If you have ever used rbind(), this is an improvement. It will match column names across data sets and order them appropriately.


Merging two data sets when it goes beyond a row bind can take an effort.

All joins follow this syntax:

xxx_join(left_dataset, right_dataset)

Where “left_dataset” and “right_dataset” correspond to the left and right data sets in this diagram:

The importance of ‘keys’

All joins rely on “keys” to match observations. A key is a unique identifier; it is usually a unique for each row. This can be a single column or the result of multiple columns. This information is used to match information in one table (or data frame) with another. The extent to which these keys match or do not match is the essence of a merge.

Let’s look at matches between “genotype”, “variety_trial”, and “metadata”.

The key between “metadata” and “variety_trial” is “trial”. There is exactly one row in the “metadata” file for each level of trial. The metadata file was designed to be like this. We did not need all those extra columns when it could be compressed into a smaller data set.

The file “genotype” is from a wholly different study. The extent of matches is considerably less complete than the matching between “variety_trial” and “metadata”.

Full join

All observations are returned, regardless if matched.

Let’s match “variety_trial” and “metadata”:

ex_fulljoin <- full_join(metadata, variety_trial, by = "trial")


inner join

Returns only the rows with matching information. Non-matches are filtered out of the data set.

Let’s match “genotypes” and “variety_trial” (this will be big!).

How to check homany of these match (where the key is “variety” that matches “individual” in the object “genotypes”)?

base::intersect(variety_trial$variety, genotypes$individual)
[1] "Jefferson"   "UI Platinum" "LCS Star"    "UI Stone"   
ex_innerjoin <- inner_join(variety_trial, genotypes, by = join_by("variety" == "individual"))

Check results

[1]    76 10107
[1] "Jefferson"   "LCS Star"    "UI Platinum" "UI Stone"   

Complete this expression:

test <- inner_join(genotypes, trial_1, by = join_by(         ))

Left join and right join

These preserves all the rows in one data set and matches to that dataset in the other. In the left join, it is the first data set (the one on the left) where all the rows are kep. In the right join, it’s the data set to the right that is full preserved.

Let’s compare the different when merging ‘trial_2’ with ‘metadata’.

Left join

ex_leftjoin_1 <- left_join(trial_2, metadata, by = "trial")
ex_leftjoin_2 <- left_join(metadata, trial_2, by = "trial")

Right join

#ex_rightjoin_1 <- right_join(metadata, trial_2, by = "trial")
ex_rightjoin_2 <- right_join(trial_2, metadata, by = "trial")

How are these 4 joins similar?

  • ex_leftjoin_1 is the exact equivalent of ex_rightjoin_1, but the columns are in a different order.
  • ex_leftjoin_2 is the exact equivalent of ex_rightjoin_2, but the columsn are in a different order.


One of my favorite joins!
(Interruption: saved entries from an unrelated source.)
-- ==== Sys2Proof/Certificates/Slice0/Obligations.lean ====
section
/-!
DEFINITION. What is claimed of the model, one statement each, over the machine and not over a program.
-/
open Sys2Proof Sys2Proof.Machine

/-- O1. When a ready core meets one of these words and its condition holds, the word completes: rd gets the sum or
difference (CMP writes no register), Z and N are those of the result, C is the carry out of an addition and, for a
subtraction, 1 exactly when no borrow occurred, V is 1 exactly when the 24-bit result is not the exact signed one. The
word is then counted and the program goes on (R95, R97). No other register, flag, core, device register or memory
changes. -/
def Obligations.ArithmeticWords : Prop :=
  ∀ (h : Hdr) (s : State) (rd ra rb : BitVec 5) (b : Src), Ready s.dev h → Passes s.dev h →
    let k := here s.dev h
    let x := k.x ra
    let y := b.signed k
    let z := k.x rb
    let c := b1 (k.st.getLsbD 2)
    WordDone (.add h rd ra b) h s
      ((k.put (k.phys rd) (x + y)).flagged
        (fourFlags (x + y) (decide (2 ^ 24 ≤ x.toNat + y.toNat)) (x.toInt + y.toInt))).follow
    ∧ WordDone (.addc h rd ra rb) h s
      ((k.put (k.phys rd) (x + z + BitVec.ofNat 24 c)).flagged
        (fourFlags (x + z + BitVec.ofNat 24 c) (decide (2 ^ 24 ≤ x.toNat + z.toNat + c)) (x.toInt + z.toInt + c))).follow
    ∧ WordDone (.sub h rd ra b) h s
      ((k.put (k.phys rd) (x - y)).flagged (fourFlags (x - y) (decide (y.toNat ≤ x.toNat)) (x.toInt - y.toInt))).follow
    ∧ WordDone (.subb h rd ra rb) h s
      ((k.put (k.phys rd) (x - z - BitVec.ofNat 24 (1 - c))).flagged
        (fourFlags (x - z - BitVec.ofNat 24 (1 - c)) (decide (z.toNat + (1 - c) ≤ x.toNat))
          (x.toInt - z.toInt - (1 - c : Nat)))).follow
    ∧ WordDone (.neg h rd ra) h s
      ((k.put (k.phys rd) (-x)).flagged (fourFlags (-x) (decide (x.toNat = 0)) (-x.toInt))).follow
    ∧ WordDone (.cmp h ra b) h s
      (k.flagged (fourFlags (x - y) (decide (y.toNat ≤ x.toNat)) (x.toInt - y.toInt))).follow

/-- O2. The logic words set Z and N and clear V; MIN and MAX write the signed lesser or greater operand and set Z and N;
ABS leaves 80_0000h as it is and sets V for it alone; MOV, MOVI, MOVU and NOP set no flag, MOVI sign-extends its
immediate, MOVU replaces bits 23 to 15. C stays in every one. Each completes on a ready core whose condition holds,
and nothing else changes. -/
def Obligations.LogicWords : Prop :=
  ∀ (h : Hdr) (s : State) (rd ra rb : BitVec 5) (b : Src) (imm : BitVec 15) (hi : BitVec 9),
    Ready s.dev h → Passes s.dev h →
    let k := here s.dev h
    let x := k.x ra
    let y := b.unsigned k
    let z := k.x rb
    let znv (r : W24) (v : Option Bool) : Flags :=
      { z := some (decide (r.toNat = 0)), n := some (decide (r.toInt < 0)), v := v }
    let lo : W24 := if x.toInt ≤ z.toInt then x else z
    let hi' : W24 := if x.toInt ≤ z.toInt then z else x
    WordDone (.nop h) h s k.follow
    ∧ WordDone (.and h rd ra b) h s ((k.put (k.phys rd) (x &&& y)).flagged (znv (x &&& y) (some false))).follow
    ∧ WordDone (.or h rd ra b) h s ((k.put (k.phys rd) (x ||| y)).flagged (znv (x ||| y) (some false))).follow
    ∧ WordDone (.xor h rd ra b) h s ((k.put (k.phys rd) (x ^^^ y)).flagged (znv (x ^^^ y) (some false))).follow
    ∧ WordDone (.min h rd ra rb) h s ((k.put (k.phys rd) lo).flagged (znv lo none)).follow
    ∧ WordDone (.max h rd ra rb) h s ((k.put (k.phys rd) hi').flagged (znv hi' none)).follow
    ∧ WordDone (.mov h rd ra) h s (k.put (k.phys rd) x).follow
    ∧ WordDone (.abs h rd ra) h s
      ((k.put (k.phys rd) (BitVec.ofInt 24 x.toInt.natAbs)).flagged
        (znv (BitVec.ofInt 24 x.toInt.natAbs) (some (decide (x = 0x800000))))).follow
    ∧ WordDone (.movi h rd imm) h s (k.put (k.phys rd) (BitVec.ofInt 24 imm.toInt)).follow
    ∧ WordDone (.movu h rd hi) h s
      (k.put (k.phys rd) (BitVec.ofNat 24 (hi.toNat * 2 ^ 15 + (k.x rd).toNat % 2 ^ 15))).follow

/-- O3. The amount is the low five bits of rb, or the field. SHL and SHR shift in zeros, ASR the sign; from 24 places on
nothing of the word stays. ROL turns the word by the amount modulo 24. An amount of 0 leaves C; otherwise C is the
last bit shifted out, and for ROL bit 0 of the result. Z and N are those of the result, V stays. The word completes
and nothing else changes. -/
def Obligations.ShiftWords : Prop :=
  ∀ (h : Hdr) (s : State) (rd ra : BitVec 5) (amt : Amt), Ready s.dev h → Passes s.dev h →
    let k := here s.dev h
    let x := (k.x ra).toNat
    let n := match amt with | .reg rb => (k.x rb).toNat % 2 ^ 5 | .imm v => v.toNat
    let done (i : Instr) (r : W24) (c : Bool) : Prop :=
      WordDone i h s ((k.put (k.phys rd) r).flagged
        { z := some (decide (r.toNat = 0)), n := some (decide (r.toInt < 0)), c := if n = 0 then none else some c }).follow
    let rot := BitVec.ofNat 24 (x * 2 ^ (n % 24) + x / 2 ^ (24 - n % 24))
    done (.shl h rd ra amt) (BitVec.ofNat 24 (x * 2 ^ n)) (decide (x * 2 ^ n / 2 ^ 24 % 2 = 1))
    ∧ done (.shr h rd ra amt) (BitVec.ofNat 24 (x / 2 ^ n)) (decide (x / 2 ^ (n - 1) % 2 = 1))
    ∧ done (.asr h rd ra amt) (BitVec.ofInt 24 ((k.x ra).toInt / 2 ^ n)) (decide ((k.x ra).toInt / 2 ^ (n - 1) % 2 = 1))
    ∧ done (.rol h rd ra amt) rot (decide (rot.toNat % 2 = 1))
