/-- A product fits its accumulator (R138). -/
theorem product_spec (x y : W24) (int : Bool) :
    product x y int = x.toInt * y.toInt * (if int then 1 else 2) ∧ inAcc (product x y int) = true := by
  have hb : -(2 ^ 46) ≤ x.toInt * y.toInt ∧ x.toInt * y.toInt ≤ 2 ^ 46 := by
    have hx1 := BitVec.toInt_lt (x := x); have hx2 := BitVec.le_toInt (x := x)
    have hy1 := BitVec.toInt_lt (x := y); have hy2 := BitVec.le_toInt (x := y)
    have h1 : x.toInt.natAbs ≤ 2 ^ 23 := by omega
    have h2 : y.toInt.natAbs ≤ 2 ^ 23 := by omega
    have h3 := Nat.mul_le_mul h1 h2
    rw [← Int.natAbs_mul] at h3
    omega
  unfold product inAcc
  generalize x.toInt * y.toInt = p at *
  cases int
  · simp only [Bool.false_eq_true, if_false, Bool.and_eq_true, decide_eq_true_eq]; omega
  · simp only [if_true, Bool.and_eq_true, decide_eq_true_eq]; omega

/-- The count of R117 is what its definition says. -/
theorem signRun_spec {a : W56} {e : Nat} (h : SignBits a e) : signRun a = e := by
  have key : ∀ n, n ≤ 55 → (∀ i, n ≤ i → i < 55 → a.getLsbD i = a.msb) → runDown a a.msb n + (55 - n) = e := by
    intro n
    induction n with
    | zero =>
      intro _ hall
      by_cases he : e < 55
      · exact absurd (hall (54 - e) (Nat.zero_le _) (by omega)) (h.2.2 he)
      · have := h.1; simp only [runDown]; omega
    | succ n ih =>
      intro hn hall
      unfold runDown
      by_cases hb : a.getLsbD n = a.msb
      · rw [if_pos hb]
        have := ih (by omega) (by
          intro i hi hi'
          by_cases hin : i = n
          · rw [hin, hb]
          · exact hall i (by omega) hi')
        omega
      · rw [if_neg hb]
        have h1 : ¬ 54 - n < e := by
          intro hlt
          have := h.2.1 (54 - n) hlt
          rw [show 54 - (54 - n) = n by omega] at this
          exact hb this
        have h2 : ¬ e < 54 - n := by
          intro hlt
          have := hall (54 - e) (by omega) (by omega)
          exact h.2.2 (by omega) this
        omega
  have := key 55 (Nat.le_refl _) (by omega)
  unfold signRun; omega

theorem shiftLeft56 (a : W56) (n : Nat) : a <<< n = BitVec.ofInt 56 (a.toInt * 2 ^ n) := by
  rw [BitVec.shiftLeft_eq_mul_twoPow, BitVec.ofInt_mul, BitVec.ofInt_toInt]
  congr 1
  rw [← BitVec.toNat_inj, BitVec.toNat_twoPow, BitVec.toNat_ofInt]
  have e : ((2 : Int) ^ n) = ((2 ^ n : Nat) : Int) := by simp
  rw [e, ← Int.natCast_emod, Int.toNat_natCast]

theorem sshiftRight56 (a : W56) (n : Nat) : a.sshiftRight n = BitVec.ofInt 56 (a.toInt / 2 ^ n) := by
  rw [← BitVec.ofInt_toInt (x := a.sshiftRight n), BitVec.toInt_sshiftRight, Int.shiftRight_eq_div_pow]
  simp

end Sys2Proof.Machine
end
It does an inner join, but only return the columns for the first data set listed. It’s handy when you don’t want to generate gigantic objects.

Let’s revisit matching “genotypes” and “variety_trial” like in the inner_join() example above.
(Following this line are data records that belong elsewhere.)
theorem hypotheses_StageTwoRows :
    (∀ c ∈ [1, 7, 28], ¬ withoutStageTwoRows c (having [(F.LP_CTRL_ENABLE, 0, 0)]) 0 0x800000 0 0 0 0 0 false)
    ∧ (∀ c ∈ [2, 3, 9, 11, 14, 18, 21, 22, 23, 26, 29], ¬ withoutStageTwoRows c (having [(F.MCS_CTRL_S1EN, 0, 0),
        (F.MCS_CTRL_S2EN, 0, 0)]) 0 0 0 0 0 0 0 false)
    ∧ (∀ c ∈ [4, 27], ¬ withoutStageTwoRows c (having [(F.MCS_CTRL_S2EN, 0, 0)]
        { mcs := { family := 1 }, ticking := true }) 0 0x800000 0 0 0 0 0 false)
    ∧ ¬ withoutStageTwoRows 6 (having [(F.MCS_CTRL_S1EN, 0, 0), (F.MCS_CTRL_S2EN, 0, 0)] { mcs := { family := 1 } })
        0 0 0 0 0 0 0 false
    ∧ ¬ withoutStageTwoRows 8 (having [(F.MCS_CTRL_S1EN, 0, 0), (F.MCS_CTRL_S2EN, 0, 0)]) 0 0x800000 0 0 0 0 0 false
    ∧ ¬ withoutStageTwoRows 10 (having [(F.MCS_S2CAL_BUSY, 0, 1)]) 0 0 0 0 0 0 0 false
    ∧ ¬ withoutStageTwoRows 12 (having [(F.MCS_BAND_VALID, 15, 1)]) 0 0 0 0 15 0 0 false
    ∧ (∀ c ∈ [13, 24, 30], ¬ withoutStageTwoRows c (having [(F.LP_CTRL_ENABLE, 0, 0)]) 0 0 0 0 0 0 0 false)
    ∧ ¬ withoutStageTwoRows 15 (having [] { mcs := { s2Locking := true } }) 0 0 0 0 0 0 0 false
    ∧ ¬ withoutStageTwoRows 16 (having [(F.MCS_CTRL_S1EN, 0, 0), (F.MCS_CTRL_S2EN, 0, 0)]
        { mcs := { change := 3, s2Locking := true } }) 0 0 0 0 0 0 0 false
    ∧ ¬ withoutStageTwoRows 17 (having [] { mcs := { change := 3, s2Locking := true } }) 0 0 0 0 0 0 0 false
    ∧ ¬ withoutStageTwoRows 19 (having [(F.MCS_CTRL_S1EN, 0, 0), (F.MCS_CTRL_S2EN, 0, 0), (F.MCS_STAT_S2LOCK, 0,
        1)]) 0 0 0 0 0 0 0 false
    ∧ ¬ withoutStageTwoRows 20 (having [(F.MCS_STAT_S2LOCK, 0, 1)]) 0 0 0 0 0 0 0 false
    ∧ ¬ withoutStageTwoRows 25 (having [(F.LP_STAT_STATE, 0, 2)]) 0 0 0 0 0 0 0 false
    ∧ ¬ withoutStageTwoRows 5 (having [(F.CUE_STAGE_LOADED, 0, 1), (F.MCS_CTRL_S1EN, 0, 0), (F.MCS_CTRL_S2EN, 0, 0),
        (F.MCS_REF_SEL, 0, 1)] { mcs := { family := 1 } }) 0 0 0 0 0 0 0 false := by
  dsimp only [withoutStageTwoRows]
  refine ⟨?_, ?_, ?_, ?_, ?_, ?_, ?_, ?_, ?_, ?_, ?_, ?_, ?_, ?_, ?_⟩ <;> decide

/-- The hypotheses of LocalRows: each conclusion replaced by a falsehood where it is the one asked for. -/
abbrev withoutLocalRows (clause : Nat) (s : State) (w : BitVec 6) (p : Fin 26) (q : Fin 34) (a : Fin 8) (v : W24)
    (guard : Bool) (wrong : Bool) (locked : Bool) (phase : BitVec 11) (code : BitVec 18) (samples : List LocSample)
        (c : Nat) : Prop :=
 s.takes w →
    let d := s.dev
    let ctl (n : Nat) : Nat :=
      if n < 16 then 0x50000 + 16 * n else if n < 24 then F.AESI_CTRL_ENABLE.addr (n - 16)
      else if n < 26 then F.MADI_CTRL_ENABLE.addr (n - 24) else F.AESO_CTRL_ENABLE.addr (n - 26)
    let status (n : Nat) : Fld := { base := ctl n, stride := 0, hi := 22, lo := 21 }
    let enable (n : Nat) : Fld := { base := ctl n, stride := 0, hi := 23, lo := 23 }
    let takes := fld d (status p) 0 ≠ 0 ∧
      (if p.val < 16 then fld d F.TDM_CTRL_MASTER p = 0
       else if p.val < 24 then fld d F.AESI_CTRL_MODE (p.val - 16) = 1 else True)
    let asrc := 16 ≤ p.val ∧ p.val < 24 ∧ fld d (status p) 0 ≠ 0 ∧ fld d F.AESI_CTRL_MODE (p.val - 16) = 0
    let lockF : Fld := if p.val < 24 then F.AESI_STAT_LOCK else F.MADI_STAT_LOCK
    let k := if p.val < 24 then p.val - 16 else p.val - 24
    let now (b : Bool) : Nat := if b then 1 else 0
    let apart := p.val = 16 → fld d F.MCS_REF_SEL 0 ∈ [1, 2]
    let word : W24 := if q.val < 16 ∧ fld d (status q) 0 ≠ 0 then (v &&& 0xE007FF) ||| (rd d (ctl q) &&& 0x1FF800)
        else v
    let base := regWrite d w.toNat (ctl q) word
    (clause ∈ [1] → (¬takes → ¬asrc → clause ≠ 1))
    ∧ (clause ∈ [2] → (asrc → clause ≠ 2))
    ∧ (clause ∈ [3] → (takes → wrong = true → clause ≠ 3))
    ∧ (clause ∈ [4] → (takes → wrong = false → guard = true →
        clause ≠ 4))
    ∧ (clause ∈ [5] → (takes → wrong = false → guard = false → clause ≠ 5))
    ∧ (clause ∈ [6] → (16 ≤ p.val → apart → fld d lockF k = now locked → clause ≠ 6))
    ∧ (clause ∈ [7] → (16 ≤ p.val → apart → fld d lockF k = now (!locked) →
        clause ≠ 7))
    ∧ (clause ∈ [8] → (16 ≤ p.val → clause ≠ 8))
    ∧ (clause ∈ [9] → (p.val < 16 → clause ≠ 9))
    ∧ (clause ∈ [10] → (let z : Loc := Tab.get {} d.locs (16 + a.val)
       clause ≠ 10))
    ∧ (clause ∈ [11] → (fld d (enable q) 0 = 0 → fld base (enable q) 0 = 1 → clause ≠ 11))
    ∧ (clause ∈ [12] → (fld d (enable q) 0 = 1 → fld base (enable q) 0 = 0 → fld base (status q) 0 = 1 →
        clause ≠ 12))
    ∧ (clause ∈ [13] → (fld d (enable q) 0 = 1 → fld base (enable q) 0 = 0 → fld base (status q) 0 ≠ 1 →
        clause ≠ 13))
    ∧ (clause ∈ [14] → (fld d (enable q) 0 = fld base (enable q) 0 → clause ≠ 14))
ex_semijoin <- semi_join(variety_trial, genotypes, by = join_by("variety" == "individual"))

How do the dimensions of this object compare to the dimensions of ‘ex_innerjoin’?


This is similar to semi_join(). It will return all the rows that do not match, and only the columns from the first data set mentioned.

ex_antijoin <- anti_join(variety_trial, genotypes, by = join_by("variety" == "individual"))

Do any of the variety names match?

table(ex_antijoin$variety %in% genotypes$individual)


dplyr can do complex joins.!

It can do some very flexible matching by numeric values, dates and other factors. More on this can be found in the documentation for join_by. This topic is complext and beyond the scope of this introductory workshop.

Final Notes

This is near the end of lessons on data wrangling. There is additional functionality that we have not touched on that you may find useful to know.

Here is the complete list of dplyr functions and tidyr functions.

R 4 Data Science by Hadley Wickam and Garret Grolemund provides comprehensive guide to data wrangling.

  1. Import “genotypic_data_rotated.csv” (see script below), along with “trial_data.csv”, and “trial_metadata.csv”.

  2. Do an inner join between “genotypic_data_rotated.csv” and “trial_data.csv” using variety names.

  3. Do a semi-join of “genotypic_data_rotated.csv” with “trial_data.csv” and do the reverse. How does this compare with the inner join from the previous problem?

  4. Do an anti-join between “genotypic_data_rotated.csv” and “trial_data.csv”.

  5. Join together all common observations between the 3 files (your choice on join).

Putting it all together

Although this lesson did not demonstrate the use of the pipe, %>%, it can be used with joins:

obj <- left_join(x, y) %>% right_join(z)

The first join is a left join like any other. The second join presumes that the first argument is what was passed to it through the pipe. An equivalent:

temp <- left_join(x, y)
obj <-  right_join(temp, z)